-- ==== Sys2Proof/Machine/Crypto.lean ====
section
/-! DEFINITION. The digest and the signature check of images and reports (R111, R112, R121): SHA-512, which FIPS 180-4 defines, and pure
Ed25519, which RFC 8032 defines; the manual names both by these names (log entry 20). -/

namespace Sys2Proof.Machine.Crypto

/-! ### SHA-512 -/

/-- A 64-bit word of the hash. -/
def word64 (x : Nat) : Nat := x % 2 ^ 64
/-- Rotate right. -/
def rotr (x n : Nat) : Nat := (x >>> n) ||| word64 (x <<< (64 - n))

/-- Round constants: the first 64 bits of the fractional parts of the cube roots of the primes, 0 to 15. -/
def shaK0 : List Nat :=
  [0x428A2F98D728AE22, 0x7137449123EF65CD, 0xB5C0FBCFEC4D3B2F, 0xE9B5DBA58189DBBC,
   0x3956C25BF348B538, 0x59F111F1B605D019, 0x923F82A4AF194F9B, 0xAB1C5ED5DA6D8118,
   0xD807AA98A3030242, 0x12835B0145706FBE, 0x243185BE4EE4B28C, 0x550C7DC3D5FFB4E2,
   0x72BE5D74F27B896F, 0x80DEB1FE3B1696B1, 0x9BDC06A725C71235, 0xC19BF174CF692694]

/-- Round constants: the first 64 bits of the fractional parts of the cube roots of the primes, 16 to 31. -/
def shaK1 : List Nat :=
  [0xE49B69C19EF14AD2, 0xEFBE4786384F25E3, 0x0FC19DC68B8CD5B5, 0x240CA1CC77AC9C65,
   0x2DE92C6F592B0275, 0x4A7484AA6EA6E483, 0x5CB0A9DCBD41FBD4, 0x76F988DA831153B5,
   0x983E5152EE66DFAB, 0xA831C66D2DB43210, 0xB00327C898FB213F, 0xBF597FC7BEEF0EE4,
   0xC6E00BF33DA88FC2, 0xD5A79147930AA725, 0x06CA6351E003826F, 0x142929670A0E6E70]

/-- Round constants: the first 64 bits of the fractional parts of the cube roots of the primes, 32 to 47. -/
def shaK2 : List Nat :=
  [0x27B70A8546D22FFC, 0x2E1B21385C26C926, 0x4D2C6DFC5AC42AED, 0x53380D139D95B3DF,
   0x650A73548BAF63DE, 0x766A0ABB3C77B2A8, 0x81C2C92E47EDAEE6, 0x92722C851482353B,
   0xA2BFE8A14CF10364, 0xA81A664BBC423001, 0xC24B8B70D0F89791, 0xC76C51A30654BE30,
   0xD192E819D6EF5218, 0xD69906245565A910, 0xF40E35855771202A, 0x106AA07032BBD1B8]

/-- Round constants: the first 64 bits of the fractional parts of the cube roots of the primes, 48 to 63. -/
def shaK3 : List Nat :=
  [0x19A4C116B8D2D0C8, 0x1E376C085141AB53, 0x2748774CDF8EEB99, 0x34B0BCB5E19B48A8,
   0x391C0CB3C5C95A63, 0x4ED8AA4AE3418ACB, 0x5B9CCA4F7763E373, 0x682E6FF3D6B2B8A3,
   0x748F82EE5DEFB2FC, 0x78A5636F43172F60, 0x84C87814A1F0AB72, 0x8CC702081A6439EC,
   0x90BEFFFA23631E28, 0xA4506CEBDE82BDE9, 0xBEF9A3F7B2C67915, 0xC67178F2E372532B]

/-- Round constants: the first 64 bits of the fractional parts of the cube roots of the primes, 64 to 79. -/
def shaK4 : List Nat :=
  [0xCA273ECEEA26619C, 0xD186B8C721C0C207, 0xEADA7DD6CDE0EB1E, 0xF57D4F7FEE6ED178,
   0x06F067AA72176FBA, 0x0A637DC5A2C898A6, 0x113F9804BEF90DAE, 0x1B710B35131C471B,
   0x28DB77F523047D84, 0x32CAAB7B40C72493, 0x3C9EBE0A15C9BEBC, 0x431D67C49C100D4C,
   0x4CC5D4BECB3E42B6, 0x597F299CFC657E2A, 0x5FCB6FAB3AD6FAEC, 0x6C44198C4A475817]

/-- The 80 round constants. -/
def shaK : List Nat := shaK0 ++ shaK1 ++ shaK2 ++ shaK3 ++ shaK4

/-- The initial hash: the same bits of the square roots of the first eight primes, 0 to 7. -/
def shaInit : List Nat :=
  [0x6A09E667F3BCC908, 0xBB67AE8584CAA73B, 0x3C6EF372FE94F82B, 0xA54FF53A5F1D36F1,
   0x510E527FADE682D1, 0x9B05688C2B3E6C1F, 0x1F83D9ABFB41BD6B, 0x5BE0CD19137E2179]

/-- The eight working variables. -/
structure Work where
  a : Nat
  b : Nat
  c : Nat
  d : Nat
  e : Nat
  f : Nat
  g : Nat
  h : Nat

/-- The words of a list as variables, and back. -/
def Work.of (l : List Nat) : Work :=
  ⟨l.getD 0 0, l.getD 1 0, l.getD 2 0, l.getD 3 0, l.getD 4 0, l.getD 5 0, l.getD 6 0, l.getD 7 0⟩
/-- The variables as a list. -/
def Work.list (x : Work) : List Nat := [x.a, x.b, x.c, x.d, x.e, x.f, x.g, x.h]

/-- The next word of the message schedule, from the last sixteen, newest first. -/
def shaNext (ws : List Nat) : Nat :=
  let x := ws.getD 14 0
  let y := ws.getD 1 0
  let s0 := (rotr x 1) ^^^ (rotr x 8) ^^^ (x >>> 7)
  let s1 := (rotr y 19) ^^^ (rotr y 61) ^^^ (y >>> 6)
  word64 (ws.getD 15 0 + s0 + ws.getD 6 0 + s1)

/-- The message schedule: `n` more words, newest first. -/
def shaExpand : Nat → List Nat → List Nat
  | 0, ws => ws
  | n + 1, ws => shaExpand n (shaNext ws :: ws)

/-- One round. -/
def shaRound (x : Work) (k w : Nat) : Work :=
  let s1 := (rotr x.e 14) ^^^ (rotr x.e 18) ^^^ (rotr x.e 41)
  let ch := (x.e &&& x.f) ^^^ ((2 ^ 64 - 1 - x.e) &&& x.g)
  let t1 := x.h + s1 + ch + k + w
  let s0 := (rotr x.a 28) ^^^ (rotr x.a 34) ^^^ (rotr x.a 39)
  let maj := (x.a &&& x.b) ^^^ (x.a &&& x.c) ^^^ (x.b &&& x.c)
  ⟨word64 (t1 + s0 + maj), x.a, x.b, x.c, word64 (x.d + t1), x.e, x.f, x.g⟩

/-- The rounds over the constants and the schedule. -/
def shaRounds : List Nat → List Nat → Work → Work
  | k :: ks, w :: ws, x => shaRounds ks ws (shaRound x k w)
  | _, _, x => x

/-- A big-endian number. -/
def beNat : List Byte → Nat
  | bs => bs.foldl (fun n b => n * 256 + b.toNat) 0

/-- One block of 128 bytes. -/
def shaBlock (h : List Nat) (blk : List Byte) : List Nat :=
  let m := (List.range 16).map fun i => beNat ((blk.drop (8 * i)).take 8)
  let ws := (shaExpand 64 m.reverse).reverse
  List.zipWith (fun a b => word64 (a + b)) h (shaRounds shaK ws (Work.of h)).list

/-- The blocks of a padded message; the first argument bounds their number. -/
def shaBlocks : Nat → List Byte → List Nat → List Nat
  | 0, _, h => h
  | n + 1, m, h => shaBlocks n (m.drop 128) (shaBlock h (m.take 128))

/-- A number in `n` bytes, the highest first. -/
def beBytes (n x : Nat) : List Byte := (toBytes n x).reverse

/-- The padded message. -/
def shaPad (m : List Byte) : List Byte :=
  m ++ 0x80#8 :: List.replicate ((239 - m.length % 128) % 128) 0#8 ++ beBytes 16 (8 * m.length)

/-- SHA-512, 64 bytes. -/
def sha512 (m : List Byte) : List Byte :=
  let p := shaPad m
  (shaBlocks (p.length / 128) p shaInit).flatMap fun w => beBytes 8 w

/-! ### Ed25519 -/

/-- The prime of the field. -/
def q : Nat := 2 ^ 255 - 19
/-- The order of the base point. -/
def order : Nat := 2 ^ 252 + 27742317777372353535851937790883648493

/-- `b ^ e` in the field; the first argument bounds the bits of `e`. -/
def power : Nat → Nat → Nat → Nat
  | 0, _, _ => 1
  | n + 1, b, e =>
    let r := power n (b * b % q) (e / 2)
    if e % 2 = 1 then b * r % q else r

/-- The inverse in the field. -/
def inverse (x : Nat) : Nat := power 256 x (q - 2)
/-- The constant d of the curve. -/
def curveD : Nat := (q - 121665) * inverse 121666 % q
/-- A square root of −1. -/
def sqrtM1 : Nat := power 256 2 ((q - 1) / 4)

/-- A point in extended homogeneous coordinates. -/
structure Point where
  x : Nat
  y : Nat
  z : Nat
  t : Nat

/-- The neutral point. -/
def zeroPoint : Point := ⟨0, 1, 1, 0⟩

/-- Addition. -/
def addPoints (p r : Point) (d : Nat) : Point :=
  let a := (p.y + q - p.x) * (r.y + q - r.x) % q
  let b := (p.y + p.x) * (r.y + r.x) % q
  let c := p.t * 2 * d * r.t % q
  let e := p.z * 2 * r.z % q
  let f := (b + q - a) % q
  let g := (e + q - c) % q
  let h := (e + c) % q
  let i := (b + a) % q
  ⟨f * g % q, h * i % q, g * h % q, f * i % q⟩

/-- `n` times a point; the first argument bounds the bits of `n`. -/
def times (d : Nat) : Nat → Nat → Point → Point
  | 0, _, _ => zeroPoint
  | k + 1, n, p =>
    let r := times d k (n / 2) (addPoints p p d)
    if n % 2 = 1 then addPoints p r d else r

/-- Equality of points. -/
def samePoint (p r : Point) : Bool := (p.x * r.z) % q == (r.x * p.z) % q && (p.y * r.z) % q == (r.y * p.z) % q

/-- The x coordinate of a point from its y coordinate and its sign bit. -/
def recoverX (d y sign : Nat) : Option Nat :=
  if q ≤ y then none
  else
    let x2 := (y * y + q - 1) * inverse (d * y * y + 1) % q
    if x2 = 0 then (if sign = 1 then none else some 0)
    else
      let x := power 256 x2 ((q + 3) / 8)
      let x := if x * x % q = x2 then x else x * sqrtM1 % q
      if x * x % q ≠ x2 then none
      else some (if x % 2 = sign then x else q - x)

/-- The point that 32 bytes encode. -/
def decodePoint (d : Nat) (bs : List Byte) : Option Point :=
  let n := leNat bs
  let y := n % 2 ^ 255
  (recoverX d y (n / 2 ^ 255)).map fun x => ⟨x, y, 1, x * y % q⟩

/-- The base point. -/
def basePoint (d : Nat) : Point :=
  let y := 4 * inverse 5 % q
  let x := (recoverX d y 0).getD 0
  ⟨x, y, 1, x * y % q⟩

/-- The 32 bytes that encode a point. -/
def encodePoint (p : Point) : List Byte :=
  let zi := inverse p.z
  toBytes 32 (p.y * zi % q + p.x * zi % q % 2 * 2 ^ 255)

/-- The scalar of a private key: the low half of its hash, with the bits set and cleared that RFC 8032 names. -/
def secretScalar (seed : List Byte) : Nat := leNat ((sha512 seed).take 32) % 2 ^ 254 / 8 * 8 + 2 ^ 254

/-- The public half of a private key. -/
def publicKey (seed : List Byte) : List Byte := encodePoint (times curveD 256 (secretScalar seed) (basePoint curveD))

/-- The pure Ed25519 signature of a message under a private key (RFC 8032). -/
def sign (seed msg : List Byte) : List Byte :=
  let d := curveD
  let a := secretScalar seed
  let key := encodePoint (times d 256 a (basePoint d))
  let r := leNat (sha512 ((sha512 seed).drop 32 ++ msg)) % order
  let rr := encodePoint (times d 256 r (basePoint d))
  let k := leNat (sha512 (rr ++ key ++ msg)) % order
  rr ++ toBytes 32 ((r + k * a) % order)

/-- Whether a signature of 64 bytes verifies as pure Ed25519 (R112). RFC 8032 lets a verifier leave the cofactor out; which of the two the
firmware does is a constant of `Config` (log entry 20). -/
def verify (key msg sig : List Byte) : Bool :=
  let d := curveD
  let s := leNat (sig.drop 32)
  match decodePoint d key, decodePoint d (sig.take 32) with
  | some a, some r =>
    if order ≤ s then false
    else
      let k := leNat (sha512 (sig.take 32 ++ key ++ msg)) % order
      let l := times d 256 s (basePoint d)
      let m := addPoints r (times d 256 k a) d
      if Config.cofactorless then samePoint l m else samePoint (times d 4 8 l) (times d 4 8 m)
  | _, _ => false

end Sys2Proof.Machine.Crypto
end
☆ ☆ ☆ ☆ ☆
* **Task requirements**: Could you set down, exactly as written, the lines above between the one holding "def samePoint (p" and the one holding "(recoverX d y (n", inclusive, and nothing more?

* **Output below**:
def samePoint (p r : Point) : Bool := (p.x * r.z) % q == (r.x * p.z) % q && (p.y * r.z) % q == (r.y * p.z) % q

/-- The x coordinate of a point from its y coordinate and its sign bit. -/
def recoverX (d y sign : Nat) : Option Nat :=
  if q ≤ y then none
  else
    let x2 := (y * y + q - 1) * inverse (d * y * y + 1) % q
    if x2 = 0 then (if sign = 1 then none else some 0)
    else
      let x := power 256 x2 ((q + 3) / 8)
      let x := if x * x % q = x2 then x else x * sqrtM1 % q
      if x * x % q ≠ x2 then none
      else some (if x % 2 = sign then x else q - x)

/-- The point that 32 bytes encode. -/
def decodePoint (d : Nat) (bs : List Byte) : Option Point :=
  let n := leNat bs
  let y := n % 2 ^ 255
  (recoverX d y (n / 2 ^ 255)).map fun x => ⟨x, y, 1, x * y % q⟩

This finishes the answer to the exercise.